When I got to college I studied Comparative Literature, so it was later on that I picked up extra languages. I lived in Chile after I graduated from college for a couple of years, and then I moved to Brazil. It’s easier to learn Portuguese if you know Spanish first, and I had studied both at college, so when I got to Brazil I was bilingual and then Portuguese became a third language on top.

Emma’s devotion to Beatriz is both admirably devoted and a bit reckless. Which of those traits do you recognise in yourself?

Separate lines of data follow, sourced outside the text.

-- ==== Sys2Proof/Certificates/Slice0/Obligations.lean ====
section
/-!
DEFINITION. The statements for the provers, chapter by chapter of the spec.
-/
open Sys2Proof Sys2Proof.Machine

/-! ### Host mailboxes (chapter 02) -/

/-- R58, R61, R56, R60: the row of a mailbox command that waits, may start, and stands behind no failed LINK starts it; a row that names no such command changes nothing (log entry 6), and one behind a failed LINK ends with ST_ABORTED and no other effect. A completion changes the commands in flight and nothing else. The command takes its status, result and data; every other command in flight, and one that has already ended, stays as it is. Model's own readings it rests on: log entries 6, 63. -/
def Obligations.CommandCompletion : Prop :=
  ((∀ (op q tag : Nat) (s : State) (c : InFlight) (f : InFlight → State → State), Starts op q tag s c →
    startCommand op q tag s f = .next (f c (s.start c.uid))) ∧
  (∀ (op q tag : Nat) (s : State) (c : InFlight) (f : InFlight → State → State), s.named op q tag = some c → s.mayStart c = true →
    c.linkFailed = true → startCommand op q tag s f = .next (s.fail c.uid ST_ABORTED)) ∧
  (∀ (op q tag : Nat) (s : State) (f : InFlight → State → State), s.named op q tag = none → startCommand op q tag s f = .next s)) ∧
  (∀ (s : State) (uid st : Nat) (result data : List Byte) (n image : Nat),
    s.endCmd uid st result data n image = { s with mbx := { s.mbx with inflight := (s.endCmd uid st result data n image).mbx.inflight } } ∧
    (s.endCmd uid st result data n image).mbx.inflight.length = s.mbx.inflight.length ∧
    (∀ c ∈ s.mbx.inflight, c.uid ≠ uid ∨ c.phase = .done → c ∈ (s.endCmd uid st result data n image).mbx.inflight) ∧
    (∀ c ∈ s.mbx.inflight, c.uid = uid → c.phase ≠ .done →
      { c with phase := .done, status := st, result := padTo 16 result, data := data, dataDone := n, image := image } ∈
        (s.endCmd uid st result data n image).mbx.inflight))

/-- R66, R67, R68, R69, R70: MBX_HOST_SET writes the table that keeps the rules and renews the entry's event mask and queue; the host of a changed entry that is connected is to be lost once this completion is posted; a table that breaks a rule, or a field out of range, changes nothing but the command's status. MBX_EVENT_WAIT sets the host's mask and takes what is queued; a mask with other bits ends with ST_BAD_PARAM and a fifth wait with ST_BUSY. MBX_ABORT gives OUTCOME 2 where the tag names no other command, 0 where the command had not started or is a wait, whose completion is posted first, and 1 where it had started; a queue pair of another host ends with ST_DENIED. Model's own readings it rests on: log entries 6, 108. -/
def Obligations.MailboxCommands : Prop :=
  (∀ (s : State) (q tag : Nat) (c : InFlight), Starts 0x0120 q tag s c →
    (∀ (t : Tab HostEntry), hostTableAfter c.desc s.mbx.hosts = some t → hostTableOk t = true →
      (s.mbx.hosts.get? (c.desc.u 32 1) = t.get? (c.desc.u 32 1) ∨ (s.hostLive (c.desc.u 32 1)).connected = false →
        exec (.mbxHostSet q tag) s = .next (({ s.start c.uid with mbx := { (s.start c.uid).mbx with hosts := t } }.updLive (c.desc.u 32 1) fun l =>
          { l with events := [], eventMask := 0x000FFFFE, evtLost := false }).ok c [])) ∧
      (s.mbx.hosts.get? (c.desc.u 32 1) ≠ t.get? (c.desc.u 32 1) → (s.hostLive (c.desc.u 32 1)).connected = true →
        exec (.mbxHostSet q tag) s = .next (({ s.start c.uid with mbx := { (s.start c.uid).mbx with hosts := t } }.updLive (c.desc.u 32 1) fun l =>
          { l with events := [], eventMask := 0x000FFFFE, evtLost := false,
                   loseAfter := l.loseAfter ++ [(c.uid, (s.host (c.desc.u 32 1)).queueMask)] }).ok c []))) ∧
    (∀ (t : Tab HostEntry), hostTableAfter c.desc s.mbx.hosts = some t → hostTableOk t = false →
      exec (.mbxHostSet q tag) s = .next ((s.start c.uid).fail c.uid ST_BAD_PARAM)) ∧
    (hostTableAfter c.desc s.mbx.hosts = none → exec (.mbxHostSet q tag) s = .next ((s.start c.uid).fail c.uid ST_BAD_PARAM))) ∧
  (∀ (s : State) (q tag : Nat) (c : InFlight), Starts 0x0121 q tag s c →
    (waitMask c &&& ~~~(0x000FFFFE#32) = 0 → ((s.start c.uid).mbx.inflight.filter (isWaitOf c.entry)).length ≤ 4 →
      exec (.mbxEventWait q tag) s = .next (((s.start c.uid).updLive c.entry fun l => { l with eventMask := waitMask c }).deliver c.entry)) ∧
    (waitMask c &&& ~~~(0x000FFFFE#32) = 0 → 4 < ((s.start c.uid).mbx.inflight.filter (isWaitOf c.entry)).length →
      exec (.mbxEventWait q tag) s = .next ((s.start c.uid).fail c.uid ST_BUSY)) ∧
    (waitMask c &&& ~~~(0x000FFFFE#32) ≠ 0 → exec (.mbxEventWait q tag) s = .next ((s.start c.uid).fail c.uid ST_BAD_PARAM))) ∧
  (∀ (s : State) (q tag : Nat) (c : InFlight), Starts 0x0122 q tag s c →
    ((s.host c.entry).queueMask.getLsbD (c.desc.u 32 1) = false → exec (.mbxAbort q tag) s = .next ((s.start c.uid).fail c.uid ST_DENIED)) ∧
    ((s.host c.entry).queueMask.getLsbD (c.desc.u 32 1) = true →
      ((s.start c.uid).abortTarget c = none → exec (.mbxAbort q tag) s = .next ((s.start c.uid).answer c (pack [(1, 2)]) [])) ∧
      (∀ d, (s.start c.uid).abortTarget c = some d →
        (abortable d = true → exec (.mbxAbort q tag) s =
          .next (((s.start c.uid).post { d with phase := .done, status := ST_ABORTED, result := padTo 16 [] }).answer c (pack [(1, 0)]) [])) ∧
        (abortable d = false → exec (.mbxAbort q tag) s = .next (((s.start c.uid).canAbort d).answer c (pack [(1, 1)]) [])))))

Oh, I think both. Devotion is always a reckless thing, it’s a good word for it. To risk caring about someone makes you vulnerable – in any context. When you care a lot about your own work people are fine with that, but when you give yourself over to somebody else’s art and vision, then we’re more suspicious. But for me there’s something really beautiful about saying I love this art and I will champion it and devote myself to it, even if it’s not my own – that act of generosity, just coming out of a love of literature and not of one’s own name emblazoned on the cover.

But Emma is not me, she’s very much an invention based on a lot of anecdotes I’ve heard from friends who are translators, and things I’ve experienced myself. I kind of took all the best stories and put them together into one character – as I think fiction should do. People assume that she’s some sort of simulacrum but she is in fact a concoction.

Translation’s a bodily pursuit. When I was translating Manoel de Barros, I had to close my eyes and really see the rose-coloured fungi crawling up the walls in the abandoned houses, to picture what it was like to be in that room.”

In your translator’s note to Clarice Lispector’s of The Passion According to G.H, you speak of “gradually, painstakingly, experiencing every word in this book” and carrying passages in your head like vivid memories. Emma’s like that too.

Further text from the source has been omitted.